#### EXTRACTED RECORDS

-- ==== Sys2Proof/Laws/KeepsUnits.lean ====
section
/-!
SUPPORT. What no command undoes (`State.Keeps`): one lemma for each function that answers a state, here for
the Desks, moves, loads and the synchronisation of contexts.
-/
namespace Sys2Proof.Machine

variable {msk : Nat} {was : State}

theorem State.flushGo_keeps (hfree : msk &&& 9 = 0) (s b) (hs : was.Keeps msk s) : was.Keeps msk (s.flushGo b) := by
  unfold State.flushGo
  with_reducible repeat' first
    | assumption | exact free_mono hfree rfl | apply State.wake_keeps | refine foldl_keeps _ _ _ (fun _ _ _ => ?_) ?_
    | refine foldlFst_keeps _ _ _ (fun _ _ _ => ?_) ?_ | refine foldlSnd_keeps _ _ _ (fun _ _ _ => ?_) ?_
    | refine fst_keeps ?_ (by assumption) | refine snd_keeps ?_ (by assumption) | split

theorem State.dwlRemove_keeps (hfree : msk &&& 9 = 0) (s b) (hs : was.Keeps msk s) : was.Keeps msk (s.dwlRemove b) := by
  unfold State.dwlRemove
  conv => zeta
  with_reducible repeat' first
    | assumption | exact free_mono hfree rfl | apply State.setFld_keeps | apply State.modCtx_keeps | apply State.modBench_keeps
    | apply State.rest_keeps | apply State.flushGo_keeps

theorem State.dwlResume_keeps (hfree : msk &&& 67108873 = 0) (s b) (hs : was.Keeps msk s) : was.Keeps msk (s.dwlResume b) := by
  unfold State.dwlResume
  with_reducible repeat' first
    | assumption | exact free_mono hfree rfl | apply State.hwDone_keeps | apply State.dwlRemove_keeps | apply State.setFld_keeps | split

theorem State.setResume_keeps (hfree : msk &&& 67108873 = 0) (s b) (hs : was.Keeps msk s) : was.Keeps msk (s.setResume b) := by
  unfold State.setResume
  conv => zeta
  with_reducible repeat' first
    | assumption | exact free_mono hfree rfl | apply State.swAgain_keeps | apply State.dwlResume_keeps | split | dsimp only

theorem State.deskInject_keeps (hfree : msk &&& 16 = 0) (s b d) (f) (hs : was.Keeps msk s) : was.Keeps msk (s.deskInject b d f) := by
  unfold State.deskInject
  with_reducible repeat' first | assumption | exact free_mono hfree rfl | apply State.modDesk_keeps

theorem State.giveBack_keeps (hfree : msk &&& 3288352521 = 0) (s m index amount who pc) (hs : was.Keeps msk s) :
    was.Keeps msk (s.giveBack m index amount who pc).1 := by
  unfold State.giveBack
  with_reducible repeat' first
    | assumption | exact free_mono hfree rfl | apply State.restoreAt_keeps | apply State.submit_keeps | apply State.syncEvent_keeps
    | refine fst_keeps ?_ (by assumption) | refine snd_keeps ?_ (by assumption) | split

theorem State.stopLate_keeps (hfree : msk &&& 67118105 = 0) (s b c) (hs : was.Keeps msk s) : was.Keeps msk (s.stopLate b c) := by
  unfold State.stopLate
  with_reducible repeat' first | assumption | exact free_mono hfree rfl | apply State.stopNow_keeps | apply State.setPc_keeps | split

theorem State.endWait_keeps (hfree : msk &&& 9 = 0) (s b c rd v) (hs : was.Keeps msk s) : was.Keeps msk (s.endWait b c rd v) := by
  unfold State.endWait
  with_reducible repeat' first | assumption | exact free_mono hfree rfl | apply State.wake_keeps | apply State.setS_keeps

theorem State.waitResult_keeps (hfree : msk &&& 3288360729 = 0) (s b c w r) (hs : was.Keeps msk s) :
    was.Keeps msk (s.waitResult b c w r) := by
  unfold State.waitResult
  conv => zeta
  with_reducible repeat' first
    | assumption | exact free_mono hfree rfl | apply State.giveBack_keeps | apply State.modCtx_keeps | apply State.stopLate_keeps
    | apply State.endWait_keeps | apply State.syncEvent_keeps | refine fst_keeps ?_ (by assumption) | refine snd_keeps ?_ (by assumption)
    | split

theorem State.deliver_keeps (hfree : msk &&& 3288360729 = 0) (s home index who r threshold consume) (hs : was.Keeps msk s) :
    was.Keeps msk (s.deliver home index who r threshold consume) := by
  unfold State.deliver
  with_reducible repeat' first
    | assumption | exact free_mono hfree rfl | apply State.waitResult_keeps | apply State.giveBack_keeps
    | refine fst_keeps ?_ (by assumption) | refine snd_keeps ?_ (by assumption) | split

theorem State.heldNotify_keeps (hfree : msk &&& 3288360729 = 0) (s v index who op) (hs : was.Keeps msk s) :
    was.Keeps msk (s.heldNotify v index who op) := by
  unfold State.heldNotify
  conv => zeta
  with_reducible repeat' first
    | assumption | exact free_mono hfree rfl | apply State.performed_keeps | apply State.deliver_keeps | apply State.reply_keeps | split
    | dsimp only

theorem State.loadDone_keeps (hfree : msk &&& 3288344345 = 0) (s b d) (hs : was.Keeps msk s) : was.Keeps msk (s.loadDone b d) := by
  unfold State.loadDone
  conv => zeta
  with_reducible repeat' first
    | assumption | exact free_mono hfree rfl | apply State.trap_keeps | apply State.raiseFlags_keeps | apply State.modDesk_keeps
    | apply State.setFld_keeps | apply State.rest_keeps | apply State.setBit_keeps | refine fst_keeps ?_ (by assumption)
    | refine snd_keeps ?_ (by assumption) | split

theorem State.holdTab_keeps (hfree : msk &&& 8 = 0) (s b a tab) (hs : was.Keeps msk s) : was.Keeps msk (s.holdTab b a tab) := by
  unfold State.holdTab
  with_reducible repeat' first | assumption | exact free_mono hfree rfl | apply State.modBench_keeps

theorem ok_keeps (s) (hs : was.Keeps msk s) : outKeeps msk was (ok s) := by
  unfold ok
  with_reducible repeat' first | assumption | apply next_keeps

theorem State.vecEnd_keeps (hfree : msk &&& 3288344345 = 0) (s b c fl evs opc precise write) (hs : was.Keeps msk s) (hwrite : ∀ x0, was.Keeps msk x0 → was.Keeps msk (write x0)) :
    was.Keeps msk (s.vecEnd b c fl evs opc precise write) := by
  unfold State.vecEnd
  conv => zeta
  with_reducible repeat' first
    | assumption | exact free_mono hfree rfl | apply hwrite | apply State.trap_keeps | apply State.raiseFlags_keeps
    | apply State.done_keeps | refine fst_keeps ?_ (by assumption) | refine snd_keeps ?_ (by assumption) | split

theorem State.vecLanes_keeps (hfree : msk &&& 3288344345 = 0) (s b c vd va vb vc p fmt opc precise) (lane) (hs : was.Keeps msk s) :
    was.Keeps msk (s.vecLanes b c vd va vb vc p fmt opc precise lane) := by
  unfold State.vecLanes
  conv => zeta
  with_reducible repeat' first
    | assumption | exact free_mono hfree rfl | apply State.issue_keeps | apply State.illegal_keeps | apply State.vecEnd_keeps
    | apply State.setV_keeps | (intro _; intros; try beta_reduce) | split

theorem State.vecTrans_keeps (hfree : msk &&& 3288344345 = 0) (s b c vd va p fmt opc t) (hs : was.Keeps msk s) :
    was.Keeps msk (s.vecTrans b c vd va p fmt opc t) := by
  unfold State.vecTrans
  with_reducible repeat' first | assumption | exact free_mono hfree rfl | apply State.vecLanes_keeps

theorem State.setStart_keeps (hfree : msk &&& 67108873 = 0) (s b c) (hs : was.Keeps msk s) : was.Keeps msk (s.setStart b c) := by
  unfold State.setStart
  conv => zeta
  with_reducible repeat' first
    | assumption | exact free_mono hfree rfl | apply State.start_keeps | apply State.swAgain_keeps | split | dsimp only

theorem State.stopRequest_keeps (hfree : msk &&& 3288344345 = 0) (s b c) (hs : was.Keeps msk s) : was.Keeps msk (s.stopRequest b c) := by
  unfold State.stopRequest
  with_reducible repeat' first | assumption | exact free_mono hfree rfl | apply State.stop_keeps | apply State.setFld_keeps | split

theorem State.setStop_keeps (hfree : msk &&& 3288344345 = 0) (s b c) (hs : was.Keeps msk s) : was.Keeps msk (s.setStop b c) := by
  unfold State.setStop
  conv => zeta
  with_reducible repeat' first
    | assumption | exact free_mono hfree rfl | apply State.swWrote_keeps | apply State.stopRequest_keeps | apply State.swAgain_keeps
    | split | dsimp only

theorem State.pcWrite_keeps (hfree : msk &&& 1 = 0) (s b c v) (hs : was.Keeps msk s) : was.Keeps msk (s.pcWrite b c v) := by
  unfold State.pcWrite
  with_reducible repeat' first | assumption | exact free_mono hfree rfl | apply State.setFld_keeps | split

theorem State.expClear_keeps (hfree : msk &&& 1 = 0) (s b) (hs : was.Keeps msk s) : was.Keeps msk (s.expClear b) := by
  unfold State.expClear
  conv => zeta
  with_reducible repeat' first | assumption | exact free_mono hfree rfl | apply State.wr_keeps | apply State.setFld_keeps

theorem State.deskCfgWrite_keeps (hfree : msk &&& 67108865 = 0) (s b d v) (hs : was.Keeps msk s) :
    was.Keeps msk (s.deskCfgWrite b d v) := by
  unfold State.deskCfgWrite
  conv => zeta
  with_reducible repeat' first | assumption | exact free_mono hfree rfl | apply State.hwSet_keeps | apply State.setFld_keeps | split

theorem State.deskClear_keeps (hfree : msk &&& 1 = 0) (s b d) (hs : was.Keeps msk s) : was.Keeps msk (s.deskClear b d) := by
  unfold State.deskClear
  conv => zeta
  with_reducible repeat' first | assumption | exact free_mono hfree rfl | apply State.wr_keeps | apply State.setFld_keeps

theorem State.drawerWrite_keeps (hfree : msk &&& 16 = 0) (s b d set row v) (hs : was.Keeps msk s) :
    was.Keeps msk (s.drawerWrite b d set row v) := by
  unfold State.drawerWrite
  conv => zeta
  with_reducible repeat' first | assumption | exact free_mono hfree rfl | apply State.modDesk_keeps

theorem State.sigAnswer_keeps (hfree : msk &&& 8 = 0) (s who key) (hs : was.Keeps msk s) : was.Keeps msk (s.sigAnswer who key) := by
  unfold State.sigAnswer
  with_reducible repeat' first | assumption | exact free_mono hfree rfl | apply State.modCtx_keeps | split

theorem State.waitFailed_keeps (hfree : msk &&& 67118105 = 0) (s b c w) (hs : was.Keeps msk s) : was.Keeps msk (s.waitFailed b c w) := by
  unfold State.waitFailed
  with_reducible repeat' first | assumption | exact free_mono hfree rfl | apply State.stopLate_keeps | apply State.endWait_keeps | split

theorem State.sendCancel_keeps (hfree : msk &&& 3288344345 = 0) (s b c w back) (hs : was.Keeps msk s) :
    was.Keeps msk (s.sendCancel b c w back) := by
  unfold State.sendCancel
  conv => zeta
  with_reducible repeat' first
    | assumption | exact free_mono hfree rfl | apply State.syncSend_keeps | apply State.syncEvent_keeps | apply State.waitFailed_keeps
    | apply State.stopLate_keeps | apply State.modCtx_keeps | refine fst_keeps ?_ (by assumption) | refine snd_keeps ?_ (by assumption)
    | split

theorem State.waitAnswer_keeps (hfree : msk &&& 3288360729 = 0) (s key who a) (hs : was.Keeps msk s) :
    was.Keeps msk (s.waitAnswer key who a) := by
  unfold State.waitAnswer
  conv => zeta
  with_reducible repeat' first
    | assumption | exact free_mono hfree rfl | apply State.waitResult_keeps | apply State.sendCancel_keeps | apply State.modCtx_keeps
    | apply State.stopLate_keeps | split

theorem State.takeAnswer_keeps (hfree : msk &&& 67118105 = 0) (s who a) (hs : was.Keeps msk s) : was.Keeps msk (s.takeAnswer who a) := by
  unfold State.takeAnswer
  conv => zeta
  with_reducible repeat' first
    | assumption | exact free_mono hfree rfl | apply State.stopLate_keeps | apply State.wake_keeps | apply State.setS_keeps | split

theorem State.restored_keeps (hfree : msk &&& 67118105 = 0) (s who) (hs : was.Keeps msk s) : was.Keeps msk (s.restored who) := by
  unfold State.restored
  conv => zeta
  with_reducible repeat' first | assumption | exact free_mono hfree rfl | apply State.stopLate_keeps | split | dsimp only

theorem State.cancelAnswer_keeps (hfree : msk &&& 3288360729 = 0) (s key who a) (hs : was.Keeps msk s) :
    was.Keeps msk (s.cancelAnswer key who a) := by
  unfold State.cancelAnswer
  conv => zeta
  with_reducible repeat' first
    | assumption | exact free_mono hfree rfl | apply State.waitResult_keeps | apply State.stopLate_keeps | apply State.waitFailed_keeps
    | apply State.syncEvent_keeps | split

theorem State.openLayer_keeps (hfree : msk &&& 9 = 0) (s b c word ltag rung lad attempt lost) (hs : was.Keeps msk s) :
    was.Keeps msk (s.openLayer b c word ltag rung lad attempt lost) := by
  unfold State.openLayer
  conv => zeta
  with_reducible repeat' first
    | assumption | exact free_mono hfree rfl | apply State.modCtx_keeps | apply State.setFld_keeps | apply State.wake_keeps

#### ASSIGNMENT
Restate exactly, and only, every line from the one that contains "unfold State.restored" through the last line of the records.

#### ANSWER TO THIS EXERCISE
  unfold State.restored
  conv => zeta
  with_reducible repeat' first | assumption | exact free_mono hfree rfl | apply State.stopLate_keeps | split | dsimp only

theorem State.cancelAnswer_keeps (hfree : msk &&& 3288360729 = 0) (s key who a) (hs : was.Keeps msk s) :
    was.Keeps msk (s.cancelAnswer key who a) := by
  unfold State.cancelAnswer
  conv => zeta
  with_reducible repeat' first
    | assumption | exact free_mono hfree rfl | apply State.waitResult_keeps | apply State.stopLate_keeps | apply State.waitFailed_keeps
    | apply State.syncEvent_keeps | split

theorem State.openLayer_keeps (hfree : msk &&& 9 = 0) (s b c word ltag rung lad attempt lost) (hs : was.Keeps msk s) :
    was.Keeps msk (s.openLayer b c word ltag rung lad attempt lost) := by
  unfold State.openLayer
  conv => zeta
  with_reducible repeat' first
    | assumption | exact free_mono hfree rfl | apply State.modCtx_keeps | apply State.setFld_keeps | apply State.wake_keeps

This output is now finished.